» **BRIEF**:
Every line below from the one containing "unfold TW.readRaw" through the one containing "with_reducible apply TW.mergeErr_still" must be transcribed exactly. Omit all lines outside that stretch.

» **INPUT FOR THIS TASK**:

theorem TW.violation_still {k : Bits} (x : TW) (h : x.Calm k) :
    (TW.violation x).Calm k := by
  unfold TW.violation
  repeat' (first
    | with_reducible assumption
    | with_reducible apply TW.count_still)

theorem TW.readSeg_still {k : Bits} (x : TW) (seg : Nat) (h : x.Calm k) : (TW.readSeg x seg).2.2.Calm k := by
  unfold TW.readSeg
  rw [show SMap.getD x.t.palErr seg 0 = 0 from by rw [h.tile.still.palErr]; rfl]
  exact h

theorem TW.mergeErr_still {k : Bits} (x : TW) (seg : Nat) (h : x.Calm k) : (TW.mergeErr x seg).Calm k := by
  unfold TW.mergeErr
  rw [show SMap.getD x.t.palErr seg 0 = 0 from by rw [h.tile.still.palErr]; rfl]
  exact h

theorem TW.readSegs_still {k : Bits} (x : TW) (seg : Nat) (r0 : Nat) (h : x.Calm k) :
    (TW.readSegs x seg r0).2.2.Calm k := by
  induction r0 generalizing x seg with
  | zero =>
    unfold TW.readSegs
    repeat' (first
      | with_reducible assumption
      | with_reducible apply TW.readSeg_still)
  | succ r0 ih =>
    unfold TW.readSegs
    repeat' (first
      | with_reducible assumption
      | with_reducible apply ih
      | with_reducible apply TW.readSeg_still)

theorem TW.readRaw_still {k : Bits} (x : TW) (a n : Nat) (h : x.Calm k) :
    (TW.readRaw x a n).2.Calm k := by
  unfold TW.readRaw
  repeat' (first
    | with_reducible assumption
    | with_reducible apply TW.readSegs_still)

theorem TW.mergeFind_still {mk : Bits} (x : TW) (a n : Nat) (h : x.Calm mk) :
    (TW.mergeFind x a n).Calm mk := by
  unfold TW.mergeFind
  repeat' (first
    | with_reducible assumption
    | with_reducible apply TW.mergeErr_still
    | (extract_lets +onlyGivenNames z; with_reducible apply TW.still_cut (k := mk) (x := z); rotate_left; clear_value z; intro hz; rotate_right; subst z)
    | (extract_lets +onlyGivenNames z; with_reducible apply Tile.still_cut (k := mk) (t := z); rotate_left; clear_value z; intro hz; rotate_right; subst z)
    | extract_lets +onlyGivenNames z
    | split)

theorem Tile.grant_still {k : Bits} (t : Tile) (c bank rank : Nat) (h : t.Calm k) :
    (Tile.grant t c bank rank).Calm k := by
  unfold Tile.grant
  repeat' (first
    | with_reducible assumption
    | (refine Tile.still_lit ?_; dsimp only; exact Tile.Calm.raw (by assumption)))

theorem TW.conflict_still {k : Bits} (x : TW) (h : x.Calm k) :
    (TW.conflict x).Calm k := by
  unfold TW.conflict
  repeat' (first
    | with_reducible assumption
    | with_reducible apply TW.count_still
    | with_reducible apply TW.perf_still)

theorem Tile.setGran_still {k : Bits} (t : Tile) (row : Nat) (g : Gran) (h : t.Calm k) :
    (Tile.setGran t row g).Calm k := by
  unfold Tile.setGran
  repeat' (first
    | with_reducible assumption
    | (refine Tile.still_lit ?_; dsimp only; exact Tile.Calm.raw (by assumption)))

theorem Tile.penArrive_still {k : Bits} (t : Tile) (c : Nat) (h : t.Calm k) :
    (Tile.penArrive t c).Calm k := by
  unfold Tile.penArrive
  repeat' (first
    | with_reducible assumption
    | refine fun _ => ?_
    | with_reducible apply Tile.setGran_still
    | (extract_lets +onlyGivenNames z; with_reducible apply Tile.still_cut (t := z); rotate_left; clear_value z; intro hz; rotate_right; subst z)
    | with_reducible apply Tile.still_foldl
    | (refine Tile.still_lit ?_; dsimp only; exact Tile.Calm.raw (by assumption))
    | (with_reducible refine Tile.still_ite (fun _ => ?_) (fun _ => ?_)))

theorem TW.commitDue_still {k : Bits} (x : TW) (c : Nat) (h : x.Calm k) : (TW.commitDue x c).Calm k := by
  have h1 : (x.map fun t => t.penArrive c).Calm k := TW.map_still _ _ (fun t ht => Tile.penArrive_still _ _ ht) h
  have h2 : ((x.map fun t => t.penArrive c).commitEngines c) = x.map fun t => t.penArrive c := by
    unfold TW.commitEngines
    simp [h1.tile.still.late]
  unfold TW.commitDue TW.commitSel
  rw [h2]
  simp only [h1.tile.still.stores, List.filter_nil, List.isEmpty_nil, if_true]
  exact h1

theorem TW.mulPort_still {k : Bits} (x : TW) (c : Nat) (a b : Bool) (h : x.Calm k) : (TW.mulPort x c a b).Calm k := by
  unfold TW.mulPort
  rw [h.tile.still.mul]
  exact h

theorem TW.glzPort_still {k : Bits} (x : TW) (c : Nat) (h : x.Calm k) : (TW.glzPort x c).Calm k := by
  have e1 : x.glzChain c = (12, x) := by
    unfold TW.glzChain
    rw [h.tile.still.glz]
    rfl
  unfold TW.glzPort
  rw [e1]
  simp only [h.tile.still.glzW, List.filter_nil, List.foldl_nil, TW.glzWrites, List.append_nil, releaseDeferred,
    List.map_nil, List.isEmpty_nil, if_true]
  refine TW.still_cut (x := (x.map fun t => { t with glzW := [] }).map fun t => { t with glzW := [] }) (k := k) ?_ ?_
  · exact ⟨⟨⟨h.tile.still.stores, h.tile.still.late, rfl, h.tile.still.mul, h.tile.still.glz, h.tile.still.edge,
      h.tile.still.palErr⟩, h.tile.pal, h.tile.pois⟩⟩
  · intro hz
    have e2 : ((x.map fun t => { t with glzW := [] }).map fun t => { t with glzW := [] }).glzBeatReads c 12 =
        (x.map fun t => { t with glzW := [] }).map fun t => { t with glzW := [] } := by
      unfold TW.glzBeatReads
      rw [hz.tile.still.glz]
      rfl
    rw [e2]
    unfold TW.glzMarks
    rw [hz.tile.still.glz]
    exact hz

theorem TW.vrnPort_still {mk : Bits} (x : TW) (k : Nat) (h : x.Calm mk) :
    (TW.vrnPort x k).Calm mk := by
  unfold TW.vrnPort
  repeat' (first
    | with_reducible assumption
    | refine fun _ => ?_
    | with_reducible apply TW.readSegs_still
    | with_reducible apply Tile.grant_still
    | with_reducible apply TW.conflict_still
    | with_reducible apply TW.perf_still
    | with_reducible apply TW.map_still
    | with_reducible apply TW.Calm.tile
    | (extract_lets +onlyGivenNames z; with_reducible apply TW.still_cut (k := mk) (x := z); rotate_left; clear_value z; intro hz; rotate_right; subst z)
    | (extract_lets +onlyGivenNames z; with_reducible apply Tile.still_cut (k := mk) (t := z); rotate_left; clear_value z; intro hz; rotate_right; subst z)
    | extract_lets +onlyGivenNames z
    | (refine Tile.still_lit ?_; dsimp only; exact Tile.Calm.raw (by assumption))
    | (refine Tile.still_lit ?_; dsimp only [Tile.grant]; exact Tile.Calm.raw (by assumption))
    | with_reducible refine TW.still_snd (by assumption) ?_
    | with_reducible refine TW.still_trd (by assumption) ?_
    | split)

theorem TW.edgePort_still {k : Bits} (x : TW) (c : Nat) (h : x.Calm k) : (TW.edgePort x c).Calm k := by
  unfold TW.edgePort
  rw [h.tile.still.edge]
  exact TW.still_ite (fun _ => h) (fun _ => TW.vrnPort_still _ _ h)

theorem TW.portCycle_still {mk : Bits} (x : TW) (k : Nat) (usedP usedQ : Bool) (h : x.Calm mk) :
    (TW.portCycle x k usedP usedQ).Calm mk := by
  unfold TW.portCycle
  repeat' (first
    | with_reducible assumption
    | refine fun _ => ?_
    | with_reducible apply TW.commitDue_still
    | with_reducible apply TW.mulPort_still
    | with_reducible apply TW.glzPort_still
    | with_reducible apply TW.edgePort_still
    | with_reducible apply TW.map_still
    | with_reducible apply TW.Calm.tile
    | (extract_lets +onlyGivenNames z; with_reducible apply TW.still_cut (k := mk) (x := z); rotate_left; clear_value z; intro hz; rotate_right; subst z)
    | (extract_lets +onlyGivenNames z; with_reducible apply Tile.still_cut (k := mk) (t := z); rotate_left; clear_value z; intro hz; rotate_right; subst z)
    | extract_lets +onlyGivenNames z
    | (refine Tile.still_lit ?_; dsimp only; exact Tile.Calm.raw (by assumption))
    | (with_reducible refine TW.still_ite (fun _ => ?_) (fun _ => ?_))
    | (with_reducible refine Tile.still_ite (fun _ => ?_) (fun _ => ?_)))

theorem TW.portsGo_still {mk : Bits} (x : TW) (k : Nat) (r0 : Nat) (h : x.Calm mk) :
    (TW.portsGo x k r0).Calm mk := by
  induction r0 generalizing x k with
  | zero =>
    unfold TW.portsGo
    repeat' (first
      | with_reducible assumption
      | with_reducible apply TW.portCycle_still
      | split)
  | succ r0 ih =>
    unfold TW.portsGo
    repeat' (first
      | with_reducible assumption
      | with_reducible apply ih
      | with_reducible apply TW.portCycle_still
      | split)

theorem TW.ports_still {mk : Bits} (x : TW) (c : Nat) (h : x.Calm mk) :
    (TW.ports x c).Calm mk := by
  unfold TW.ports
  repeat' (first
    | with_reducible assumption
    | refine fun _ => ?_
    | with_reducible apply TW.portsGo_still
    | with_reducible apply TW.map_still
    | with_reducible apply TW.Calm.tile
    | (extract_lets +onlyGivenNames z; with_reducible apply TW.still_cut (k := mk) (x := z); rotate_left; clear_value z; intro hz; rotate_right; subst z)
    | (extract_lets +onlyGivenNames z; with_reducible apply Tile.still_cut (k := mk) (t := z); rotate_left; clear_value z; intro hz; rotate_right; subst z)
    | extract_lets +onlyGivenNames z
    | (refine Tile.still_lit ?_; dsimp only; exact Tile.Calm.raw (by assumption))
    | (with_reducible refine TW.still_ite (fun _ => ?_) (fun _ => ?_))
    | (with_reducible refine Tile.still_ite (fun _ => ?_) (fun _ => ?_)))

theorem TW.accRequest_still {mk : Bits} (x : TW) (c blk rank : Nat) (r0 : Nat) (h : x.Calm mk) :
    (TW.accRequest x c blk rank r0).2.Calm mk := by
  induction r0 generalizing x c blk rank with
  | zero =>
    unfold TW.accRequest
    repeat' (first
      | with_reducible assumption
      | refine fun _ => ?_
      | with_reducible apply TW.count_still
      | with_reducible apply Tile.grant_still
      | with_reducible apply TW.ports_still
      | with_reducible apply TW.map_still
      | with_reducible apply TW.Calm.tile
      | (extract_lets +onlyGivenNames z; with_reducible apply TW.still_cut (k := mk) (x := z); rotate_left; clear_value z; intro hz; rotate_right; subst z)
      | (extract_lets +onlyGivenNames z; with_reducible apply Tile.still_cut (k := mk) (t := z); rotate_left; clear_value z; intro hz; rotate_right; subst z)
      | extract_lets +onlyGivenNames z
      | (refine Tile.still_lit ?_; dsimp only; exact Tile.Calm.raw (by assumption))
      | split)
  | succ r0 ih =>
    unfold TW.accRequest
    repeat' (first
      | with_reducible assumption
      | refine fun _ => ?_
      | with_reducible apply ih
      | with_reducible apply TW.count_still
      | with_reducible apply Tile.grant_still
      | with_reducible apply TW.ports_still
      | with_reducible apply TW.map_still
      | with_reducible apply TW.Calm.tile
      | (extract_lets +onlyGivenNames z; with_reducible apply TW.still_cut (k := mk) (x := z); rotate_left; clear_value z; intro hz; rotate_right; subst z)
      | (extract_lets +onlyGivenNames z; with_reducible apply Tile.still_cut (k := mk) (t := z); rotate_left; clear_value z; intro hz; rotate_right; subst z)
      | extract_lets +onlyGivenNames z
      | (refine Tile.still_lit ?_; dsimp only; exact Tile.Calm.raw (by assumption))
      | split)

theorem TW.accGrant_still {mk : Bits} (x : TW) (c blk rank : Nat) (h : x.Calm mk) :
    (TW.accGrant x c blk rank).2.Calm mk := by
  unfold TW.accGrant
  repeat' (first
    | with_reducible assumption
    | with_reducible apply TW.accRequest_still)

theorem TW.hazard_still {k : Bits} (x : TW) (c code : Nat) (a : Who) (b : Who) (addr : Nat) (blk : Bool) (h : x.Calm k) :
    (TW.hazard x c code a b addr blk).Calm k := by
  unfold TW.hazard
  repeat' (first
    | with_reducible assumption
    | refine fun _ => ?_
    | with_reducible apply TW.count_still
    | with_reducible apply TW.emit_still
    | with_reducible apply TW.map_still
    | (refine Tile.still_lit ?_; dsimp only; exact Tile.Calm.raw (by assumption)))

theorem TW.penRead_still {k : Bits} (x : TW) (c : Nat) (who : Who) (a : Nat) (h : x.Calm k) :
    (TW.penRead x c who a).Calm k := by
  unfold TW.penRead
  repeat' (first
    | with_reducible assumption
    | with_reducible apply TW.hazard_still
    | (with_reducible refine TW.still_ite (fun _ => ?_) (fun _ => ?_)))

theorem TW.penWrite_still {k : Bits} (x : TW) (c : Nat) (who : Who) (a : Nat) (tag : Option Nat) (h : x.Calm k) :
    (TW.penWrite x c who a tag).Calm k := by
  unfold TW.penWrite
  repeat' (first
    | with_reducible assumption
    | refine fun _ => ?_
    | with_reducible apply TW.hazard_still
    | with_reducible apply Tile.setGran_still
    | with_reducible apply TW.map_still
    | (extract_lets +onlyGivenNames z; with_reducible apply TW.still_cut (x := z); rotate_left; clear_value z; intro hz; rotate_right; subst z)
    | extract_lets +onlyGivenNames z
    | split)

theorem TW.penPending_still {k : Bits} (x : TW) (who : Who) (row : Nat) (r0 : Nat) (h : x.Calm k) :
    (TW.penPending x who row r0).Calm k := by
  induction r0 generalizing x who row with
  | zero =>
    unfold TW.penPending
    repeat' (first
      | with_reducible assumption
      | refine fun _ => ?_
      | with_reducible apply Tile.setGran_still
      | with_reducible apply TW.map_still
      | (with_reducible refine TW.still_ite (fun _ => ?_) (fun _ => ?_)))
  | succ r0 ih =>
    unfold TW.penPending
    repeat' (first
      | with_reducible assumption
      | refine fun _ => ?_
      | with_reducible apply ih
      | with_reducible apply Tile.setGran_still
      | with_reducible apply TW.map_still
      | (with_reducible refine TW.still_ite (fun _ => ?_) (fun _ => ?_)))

» **RESPONSE TO THIS EXERCISE**:
  unfold TW.readRaw
  repeat' (first
    | with_reducible assumption
    | with_reducible apply TW.readSegs_still)

theorem TW.mergeFind_still {mk : Bits} (x : TW) (a n : Nat) (h : x.Calm mk) :
    (TW.mergeFind x a n).Calm mk := by
  unfold TW.mergeFind
  repeat' (first
    | with_reducible assumption
    | with_reducible apply TW.mergeErr_still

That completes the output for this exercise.